Europeans reached this region of Africa in 1482, and for centuries afterwards, various European empires and trading companies set up trading posts, known as factories there. They used these colonies to exploit the resources rather than to settle large numbers of subjects. In the 15th century the Portuguese acquired 400-550 kilos (880-1,200 pounds) of gold per year from trade with the Akan people who lived in this region. Bono Manso was one of the earliest cities on the Gold Coast, predating European contact and had trade connections with the Mali and Songhai Empires. The European Age of Discovery circumnavigated the Sahelian empires' monopoly of the west African gold trade.

The Portuguese Gold Coast was the first claim. The Dutch arrived in 1598 and in 1642 incorporated the Portuguese territory into the Dutch Gold Coast. The Dutch stayed in the region until 1871, when the last of their settlements were bought by the British Gold Coast.

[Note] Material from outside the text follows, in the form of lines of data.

/-- SNAPSHOT_DONE: the input image is complete and the task is READY. -/
def Chip.snapshotDone (m : Chip) (t : Nat) : Chip :=
  if m.tState t ≠ TS.snapshot then m else
  let (n, m1) := m.snapAll t (m.task t).imap
  let m2 := (m1.setForced t (R.SCAN_TS_FORCED_FORCED_IN t) n).setTState t TS.ready
  m2.stream "IMAGE" (t :: (m2.get (R.SCAN_TS_CYCLES t)) :: (m2.task t).release.toNat ::
    (m2.bytes (.data t) 0x10000000 (m2.task t).img.inSize).map BitVec.toNat)

/-! ### Dispatch (R81, R112, R142) -/

/-- TCFG of a program at a level (Table 4-2): level 0 TASK, 1 SERVICE, 2 CHECK. -/
def Image.tcfg (g : Image) (level : Nat) : Word :=
  BitVec.ofNat 32 (bit g.fmode * 2 ^ 31 + level * 2 ^ 28 + g.qlevel.toNat * 2 ^ 8 + bit g.qtrap * 2 ^ 7 + bit g.fptrap * 2 ^ 6 +
    (if level = 0 then bit g.handler.isSome * 2 ^ 5 else 0))

/-- The entry state of Table 4-2. -/
def entryCore (level : Level) (lv prog : Nat) (g : Image) (cyc : Word) (t : DWord) (budget : Nat) : Core :=
  { level := some level, prog := prog, img := g, pc := g.entry, tcfg := g.tcfg lv, ltime := t, budget := budget,
    g := AMap.put 0 3 t (AMap.put 0 2 (cyc.setWidth 64) (AMap.put 0 1 (BitVec.ofNat 64 prog) [])) }

/-- Whether task a goes before task b: priority, release instant, number (R142). -/
def Chip.before (m : Chip) (a b : Nat) : Bool :=
  let ka := m.task a
  let kb := m.task b
  decide (ka.ent.prio < kb.ent.prio) ||
  (ka.ent.prio == kb.ent.prio && (decide (ka.release.toNat < kb.release.toNat) || (ka.release == kb.release && decide (a < b))))

/-- The ready task of a core that goes first. -/
def Chip.nextReady (m : Chip) (c : Nat) : Option Nat :=
  ((List.range 256).filter (fun t => m.tState t == TS.ready && (m.task t).ent.core == c)).foldl
    (fun best t => match best with
      | none => some t
      | some b => if m.before t b then some t else some b) none

/-- The posted stores of a core act in issue order (R91); a refusal sets PREJ. Writes of a service core carry task 0xFFFF. -/
def Chip.drainStores (m : Chip) (c : Nat) (k : Core) : List Posted → Chip × Core
  | [] => (m, { k with posted := [] })
  | p :: rest =>
    let r := m.pt (tagIdx p.tag)
    let crit := r.desc != 0 && (m.descOfRec r).critical
    let w : PtWrite := { tag := p.tag, src := .program, task := (if c < 32 then k.prog else 0xFFFF), value := p.value,
                         second := (if crit then p.value else r.second) }
    let (code, m1) := m.ptWrite (if c < 32 then .scan else .access) w
    Chip.drainStores m1 c (if code = CC.ok then k else { k with prej := true }) rest

/-- Core c runs task t: its saved context, or the entry state of a new cycle. -/
def Chip.runTask (m : Chip) (c t : Nat) : Chip :=
  let k := m.task t
  let core := match k.ctx with
    | some x => x
    | none => entryCore .task 0 t k.img (BitVec.ofNat 32 (m.get (R.SCAN_TS_CYCLES t))) k.release k.ent.budget
  (((m.setTask t { k with ctx := none }).setCore c core).put (R.SCAN_TS_STATE_CORE t) c).setTState t TS.running

/-- TASK_DISPATCH: an idle core takes the first ready task; a running one is preempted only by a task of higher priority, after its
stores have drained; the save and the restore count in the preempted cycle (R112, R142). -/
def Chip.dispatch (m : Chip) (c : Nat) : Chip :=
  match m.nextReady c with
  | none => m
  | some t =>
    let core := m.core c
    match core.level with
    | none => m.runTask c t
    | some _ =>
      if (m.task t).ent.prio < (m.task core.prog).ent.prio then
        let (m1, k) := m.drainStores c core core.posted
        let saved := { k with cycle := k.cycle + 192, budget := k.budget - 192 }
        let m2 := (m1.setTask core.prog { m1.task core.prog with ctx := some saved }).setTState core.prog TS.ready
        m2.runTask c t
      else m

/-! ### End of execution and hand-off (R147, R148, R157, R158, R305) -/

/-- The value and complement an output entry takes from OUT at END. -/
def Chip.outEntry (m : Chip) (t : Nat) (e : MapEnt) : MapEnt × DWord × DWord :=
  let base := 0x11000000
  match e.kind with
  | 0 => (e, BitVec.ofNat 64 (bit (m.dataBit t base e.addr)), 0)
  | 1 => (e, BitVec.ofNat 64 (m.rd (.data t) (base + e.addr) 8), 0)
  | _ => (e, BitVec.ofNat 64 (m.rd (.data t) (base + e.addr) 8), BitVec.ofNat 64 (m.rd (.data t) (base + e.addr + 8) 8))

/-- The task's cycle ends with its END: the end copy, and state HANDOFF (R147). The core is free. -/
def Chip.endCycle (m : Chip) (c t : Nat) : Chip :=
  let k := m.task t
  ((m.setTask t { k with buf := k.omap.map (m.outEntry t) }).setCore c {}).setTState t TS.handoff

/-- Write one output entry to its point: the completion code, and whether a force held it. -/
def Chip.handEntry (m : Chip) (t : Nat) (x : MapEnt × DWord × DWord) : Half × Bool × Chip :=
  let (e, v, c) := x
  if e.kind = 3 ∧ !pairOk v c then (CC.pairFault, false, m) else
  let r := m.pt (tagIdx e.tag)
  let w : PtWrite := { tag := e.tag, src := .program, task := t, value := v, second := (if e.kind = 3 then c else r.second),
                       handoff := true }
  let (code, m1) := m.ptWrite .scan w
  (code, code == CC.ok && (m1.force (tagIdx e.tag)).isSome, m1)

/-- Write every entry in map order: the codes beside the entries, and the count held by forces. -/
def Chip.handAll (m : Chip) (t : Nat) : List (MapEnt × DWord × DWord) → List (MapEnt × Half) × Nat × Chip
  | [] => ([], 0, m)
  | x :: rest =>
    let (code, held, m1) := m.handEntry t x
    let (l, n, m2) := Chip.handAll m1 t rest
    ((x.1, code) :: l, n + bit held, m2)

/-- The key of an entry's group: the module group of the task, or one of its own for an entry that stands alone. -/
def groupKey (t : Nat) (e : MapEnt) : Nat := if e.group = 0xFFFF then singleGroup (tagIdx e.tag) else t * 65536 + e.group

/-- A group withheld counts as an undelivered set of each station it names: its lifetime runs (R148). -/
def Chip.withhold (m : Chip) (t g : Nat) (es : List MapEnt) : Chip :=
  es.foldl (fun a e =>
    let rt := a.route (a.pt (tagIdx e.tag)).route.toNat
    let known := a.txn.held.any (fun h => h.station == rt.station && h.group == g)
    if rt.output && !known then
      let h : HeldOut := { station := rt.station, group := g, tag := e.tag.toNat, payload := [], since := a.monoNs,
                           life := (a.task t).ent.lifetime }
      a.withTxn { a.txn with held := a.txn.held ++ [h] }
    else a) m

/-- Offer a group's outputs: one request for each station and module that its routes name, with the values the points hold now. -/
def Chip.offerGroup (m : Chip) (t g : Nat) (es : List MapEnt) : Chip :=
  let rts := es.map (fun e => (e, m.route (m.pt (tagIdx e.tag)).route.toNat))
  let outs := rts.filter (fun x => x.2.output)
  let places := (outs.map (fun x => (x.2.station, x.2.module))).eraseDups
  places.foldl (fun a p =>
    let mine := outs.filter (fun x => x.2.station == p.1 && x.2.module == p.2)
    let ents := mine.map (fun x =>
      let r := a.pt (tagIdx x.1.tag)
      (x.2.chan, r.value, if (a.descOfRec r).critical then r.second else 0))
    let tag := match mine with
      | x :: _ => x.1.tag.toNat
      | [] => 0
    a.txAccept { kind := .output, station := p.1, payload := ioOutput p.2 ents, group := g, tag := tag, since := a.monoNs,
                 life := (a.task t).ent.lifetime }) m

/-- Offer or withhold each group of a hand-off in map order. -/
def Chip.handGroups (m : Chip) (t : Nat) (done : List (MapEnt × Half)) : Chip :=
  ((done.map (fun x => groupKey t x.1)).eraseDups).foldl (fun a g =>
    let mine := done.filter (fun x => groupKey t x.1 == g)
    match mine.find? (fun x => x.2 != CC.ok) with
    | some bad => (a.withhold t g (mine.map (·.1))).post
        (ev 4 0x0203 2 t bad.1.tag.toNat (le 2 bad.1.group) bad.2)
    | none => a.offerGroup t g (mine.map (·.1))) m

/-- HANDOFF_DONE: the outputs are written and their groups offered; LAST and MAX take the time from the release; the boundary
begins. -/
def Chip.handoffDone (m : Chip) (t : Nat) : Chip :=
  if m.tState t ≠ TS.handoff then m else
  let (done, n, m1) := if m.leads then m.handAll t (m.task t).buf else ([], 0, m)
  let m2 := (m1.handGroups t done).setForced t (R.SCAN_TS_FORCED_FORCED_OUT t) n
  let us := (m2.monoNs - (m2.task t).releasedAt) / 1000
  let m3 := (m2.put (R.SCAN_TS_LAST t) us).put (R.SCAN_TS_MAX t) (max us (m2.get (R.SCAN_TS_MAX t)))
  let m4 := (m3.put (R.SCAN_TS_STATE_ABN_RUN t) 0).setTask t { m3.task t with buf := [] }
  (m4.stream "DELTA" [t, m4.get (R.SCAN_TS_CYCLES t), (m4.task t).release.toNat, bit (m4.task t).swap.isSome]).boundary t

/-! ### Task control (R155) -/

/-- Report a task command. -/
def Chip.tcmdDone (m : Chip) (t : Nat) (pending : Bool) (code : Half) : Chip :=
  ((m.put R.SCAN_TCMD_TASK t).put R.SCAN_TCMD_RES_PENDING (bit pending)).put R.SCAN_TCMD_RES_CODE code.toNat

/-- START a STOPPED task: IDLE, first released at the first grid instant after this edge. -/
def Chip.startTask (m : Chip) (t : Nat) : Chip := (m.anchor t).setTState t TS.idle

/-- START. -/
def Chip.tcmdStart (m : Chip) (t : Nat) : Chip :=
  if (m.task t).stopReq then m.tcmdDone t true CC.busy
  else if (m.taskEnt t).enabled && m.tState t == TS.stopped then (m.startTask t).tcmdDone t false CC.ok
  else m.tcmdDone t false CC.checkFailed

/-- STOP: at the next boundary; a task that is IDLE or HELD stands at one. -/
def Chip.tcmdStop (m : Chip) (t : Nat) : Chip :=
  let st := m.tState t
  if (m.task t).stopReq then m.tcmdDone t true CC.busy
  else if !(m.taskEnt t).enabled || st == TS.stopped || st == TS.faulted then m.tcmdDone t false CC.checkFailed
  else if m.inCycle t || (m.task t).swap.isSome then
    (m.setTask t { m.task t with stopReq := true }).tcmdDone t true CC.ok
  else (m.setTState t TS.stopped).tcmdDone t false CC.ok

/-- RESET_FAULT. -/
def Chip.tcmdReset (m : Chip) (t : Nat) : Chip :=
  if (m.task t).stopReq then m.tcmdDone t true CC.busy
  else if (m.taskEnt t).enabled && m.tState t == TS.faulted then
    (((m.put (R.SCAN_TS_STATE_MISS_RUN t) 0).put (R.SCAN_TS_STATE_ABN_RUN t) 0).setTState t TS.stopped).tcmdDone t false CC.ok
  else m.tcmdDone t false CC.checkFailed

/-- A write of SCAN_TCMD. -/
def Chip.tcmd (m : Chip) (w : Word) : Chip :=
  let t := fieldOf R.SCAN_TCMD_TASK w
  match fieldOf R.SCAN_TCMD_OP w with
  | 1 => m.tcmdStart t
  | 2 => m.tcmdStop t
  | 3 => m.tcmdReset t
  | _ => m

/-! ### Timer-slot runs (R150) -/

/-- The runs that are allocated: each task's, and those of pending switches. -/
def Chip.slotRuns (m : Chip) : List (Nat × Nat) :=
  ((List.range 256).filterMap (fun t =>
    let n := m.get (R.SCAN_TS_SLOTS_COUNT t)
    if n = 0 then none else some (m.get (R.SCAN_TS_SLOTS_BASE t), n))) ++
  (m.scan.tasks.filterMap (fun e => match e.2.swap with
    | some s => if s.count = 0 then none else some (s.base, s.count)
    | none => none))

/-- Whether a run of n slots from a base is free beside the given runs. -/
def runFree (runs : List (Nat × Nat)) (base n : Nat) : Bool :=
  decide (base + n ≤ 8192) && runs.all (fun r => decide (base + n ≤ r.1 ∨ r.1 + r.2 ≤ base))

/-- The lowest slot from which n slots are free: slot 0, or the end of a run. -/
def firstFit (runs : List (Nat × Nat)) (n : Nat) : Option Nat :=
  if n = 0 then some 0 else
  ((0 :: runs.map (fun r => r.1 + r.2)).filter (fun b => runFree runs b n)).foldl
    (fun best b => match best with
      | none => some b
      | some a => some (min a b)) none

def Chip.slot (m : Chip) (n : Nat) : Slot := AMap.get {} m.scan.slots n
def Chip.setSlot (m : Chip) (n : Nat) (x : Slot) : Chip :=
  m.withScan { m.scan with slots := AMap.put {} n x m.scan.slots }

/-- Put a run into its loaded state (R131). -/
def Chip.clearSlots (m : Chip) (base n : Nat) : Chip :=
  m.withScan { m.scan with slots := m.scan.slots.filter (fun e => decide (e.1 < base ∨ base + n ≤ e.1)) }

/-- Report a task's run. -/
def Chip.setRun (m : Chip) (t base n : Nat) : Chip := (m.put (R.SCAN_TS_SLOTS_BASE t) base).put (R.SCAN_TS_SLOTS_COUNT t) n

/-! ### The switch of a col swap (R164 to R172) -/

/-- What one instance of the new table takes from the old image. -/
inductive Carry where
  | fresh
  | reinit (old : InstEnt)
  | carried (old : InstEnt)
deriving DecidableEq, Repr

/-- R166: what becomes of an instance of the new table. -/
def carryOf (old : List InstEnt) (e : InstEnt) : Carry :=
  if e.noCarry then .fresh else
  match old.find? (fun o => o.key == e.key) with
  | none => .fresh
  | some o => if o.kind ≠ e.kind ∨ o.sig ≠ e.sig ∨ o.size ≠ e.size then .reinit o else .carried o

There was also the Brandenburger Gold Coast, which established a colony in the area in 1682. It later became the Prussian Gold Coast. In 1721 the Dutch purchased it. The Swedish Gold Coast settlements date to 1650. The Danes arrived in 1663 and later seized the Swedish territory and incorporated it into the Danish Gold Coast. In 1850 all of the settlements became part of the British Gold Coast.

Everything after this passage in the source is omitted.